404145. Sold For $4950

The Triumvirs. Mark Antony and Octavian. Spring-early summer 41 BC. AR Denarius (19mm, 3.98 g, 11h). Ephesus mint; M. Barbatius Pollio, quaestor pro praetore. M • ANT • I(MP) • (AV)G • III • VIR • R • P • C • M • BARBAT • Q • P, bare head of Mark Antony right / CAESAR • IMP • PONT • III • VIR • R • P • C •, bare head of Octavian right, wearing slight beard. Crawford 517/2; CRI 243; Sydenham 1181; Kestner 3793-5; BMCRR East 100 (same rev. die); CNR 17; RSC 8a. EF, lightly toned.
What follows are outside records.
-- ==== Sys2Proof/Machine/HostRegs.lean ====
section
/-! DEFINITION. Host register writes: queues, notifies, withdrawals, counters, kills, function-level reset, and the registers
without behaviour of their own (05_launching.md R108 to R110, R116, R124, R127; 14_interruptions.md R361, R364 to R367; R394). -/

namespace Sys2Proof.Machine

/-! ### Who may write (R108, R115, R361) -/

/-- Function fn reaches queue q: it is the physical function, or the queue is assigned to it (R108). -/
def State.reaches (s : State) (fn q : Nat) : Bool := decide (q < 2048) && (fn == 0 || (s.queue q).func == fn)

/-- Writes of function fn that a reset or EN = 0 discards (R364, R366, R367). -/
def State.muted (s : State) (fn : Nat) : Bool := fn != 0 && (!(s.func fn).en || (s.func fn).flr)

/-! ### LFE_QCFG (R109, R394) -/

/-- A ring of 2^log slots of n bytes is aligned at a (R106). -/
def ringAligned (a log n : Nat) : Bool := a % min (2 ^ log * n) 65536 == 0

/-- Fields of a write to LFE_QCFG by function fn; FUNC is the physical function's to write. -/
def Queue.configured (q : Queue) (fn : Nat) (v : W64) : Queue :=
  let w := v.toNat
  { q with asc := bits w 51 40, func := if fn = 0 then bits w 39 34 else q.func, semf := bits w 33 25, clog := bits w 24 20,
           qlog := bits w 19 15 }

/-- A write that sets EN may enable the queue (R109). -/
def State.enableOk (s : State) (q : Queue) : Bool :=
  decide (4 ≤ q.qlog) && decide (q.qlog ≤ 16) && decide (4 ≤ q.clog) && decide (q.clog ≤ 16) && ringAligned q.qbase q.qlog 128 &&
    ringAligned q.cbase q.clog 32 && get 0 s.hif.ownFile q.semf == q.func && s.ascFunc q.asc == q.func

/-- A queue reset: what the LFE has read completes WITHDRAWN, what it has not is dropped (R394). -/
def State.queueReset (s : State) (q : Nat) : State :=
  let s1 := s.note 0x04 3 (BitVec.ofNat 64 q) 0 none
  let qu := s1.queue q
  let s2 := s1.setQueue q { qu with en := false, resetting := true, notified := qu.readIdx, skips := [] }
  (s2.endAll (sortQidx (s2.packetsWith fun p => p.queue == q && !p.child && p.undispatched)) 1 false).queueResets

/-- A write to LFE_QCFG (R109). -/
def State.writeQcfg (s : State) (fn q : Nat) (v : W64) : State :=
  let qu := s.queue q
  let n := qu.configured fn v
  let en := v.getLsbD 0
  let refuse := s.setQueue q { qu with cfgerr := true }
  if !s.reaches fn q then s
  else if qu.en then
    if n != qu then refuse else if en then s else s.queueReset q
  else if en && (qu.resetting || !s.enableOk n) then refuse
  else s.setQueue q (if en then { n with en := true, notified := 0, readIdx := 0, cwrite := 0, cread := 0, skips := [] } else n)

/-- QUEUE_ENABLE: a write with EN set. -/
def execQueueEnable (fn q : Nat) (v : W64) (s : State) : Out := .next (if v.getLsbD 0 then s.writeQcfg fn q v else s)

/-- QUEUE_RESET: a write with EN clear. -/
def execQueueReset (fn q : Nat) (v : W64) (s : State) : Out := .next (if v.getLsbD 0 then s else s.writeQcfg fn q v)

/-! ### Notify, withdraw, consumer index, counters (R110, R114, R116, R124) -/

/-- A notify reaches the LFE: accepted, refused by R110, or discarded and counted in NDROP (R364). -/
def State.notify (s : State) (fn q : Nat) (v : W64) : State :=
  let qu := s.queue q
  let f := s.func fn
  if !s.reaches fn q then s
  else if s.muted fn || !qu.en || s.storm then s.setFunc fn { f with ndrop := f.ndrop + 1 }
  else
    let n := (v.toNat % 2 ^ 32 + 2 ^ 32 - qu.readIdx % 2 ^ 32) % 2 ^ 32
    s.setQueue q (if n ≤ 2 ^ qu.qlog then { qu with notified := qu.readIdx + n } else { qu with nrange := true })

/-- A write of a counter reaches its file: one that is assigned to the function (R115). -/
def State.writeSem (s : State) (fn file n : Nat) (v : W32) : State :=
  if fn = 0 ∨ get 0 s.hif.ownFile file = fn then s.count (file % 512) (n % 256) v else s

/-- A write of function fn stands behind those that its host has posted and that have not been performed (R110, R335). -/
def State.posting (s : State) (fn : Nat) (op : HostOp) (now : State) : State :=
  let f := s.func fn
  if f.posted.isEmpty then now else s.setFunc fn { f with posted := f.posted ++ [op] }

/-- QUEUE_NOTIFY. -/
def execQueueNotify (fn q : Nat) (v : W64) (s : State) : Out := .next (s.posting fn (.notify q v) (s.notify fn q v))

/-- A host posts a memory write (R110): n bytes at a device physical address, in a site or in host memory (R181). -/
def State.hostWrite (s : State) (fn a : Nat) (l : List Byte) : State :=
  let f := s.func fn
  if 63 < fn ∨ s.muted fn ∨ 2 ^ 48 < a + l.length then s else s.setFunc fn { f with posted := f.posted ++ [.mem (cellsAt a l)] }

/-- A write of LFE_WITHDRAW reaches the LFE: at once, or held while an earlier withdrawal scans; later writes of the
function pass it (R127; DESIGN CHOICE, log 49). -/
def State.withdrawal (s : State) (fn q : Nat) (v : W64) : State :=
  let qu := s.queue q
  let tag := v.toNat % 2 ^ 24
  if !s.reaches fn q || s.muted fn then s
  else if qu.busy then s.setQueue q { qu with heldW := qu.heldW ++ [tag] } else s.withdraw q tag

/-- WITHDRAWAL: in its place among the function's writes (R124). -/
def execWithdrawal (fn q : Nat) (v : W64) (s : State) : Out := .next (s.posting fn (.withdraw q v) (s.withdrawal fn q v))

/-- LFE_CREAD_WRITE: the consumer index. -/
def execLfeCreadWrite (fn q : Nat) (v : W64) (s : State) : Out :=
  .next (if s.reaches fn q then s.setQueue q { s.queue q with cread := v.toNat % 2 ^ 32 } else s)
After the assassination of Julius Caesar, his power was shared between Mark Antony, the Dictator’s second-in-command, and Gaius Octavius, Caesar’s great-nephew and legal heir. To unite themselves against the assassins, Antony and Octavian bound themselves in what would eventually come to be known as the “Second Triumvirate”. This union was at best a tenuous relationship, as both individuals vied to acquire supreme power. Antony, the older of the two, clearly believed himself the senior member. Octavian, on the other hand, at 19 and Caesar’s legal heir, supposed otherwise. This denarius with both portraits demonstrates Antony’s perceptions in the developing iconography of the new regime: the portrait of Antony may be taken as the obverse reserved for the chief ruler, which Antony believed himself to be, while that of Octavian, on the reverse and much younger with the traces of his first beard still remaining, is the subordinate. While the triumvirate was renewed in 40 BC and sealed through the marriage of Octavian’s sister to Antony, the political arrangement continued to sour, resulting in civil war and the ultimate destruction of Antony at Actium.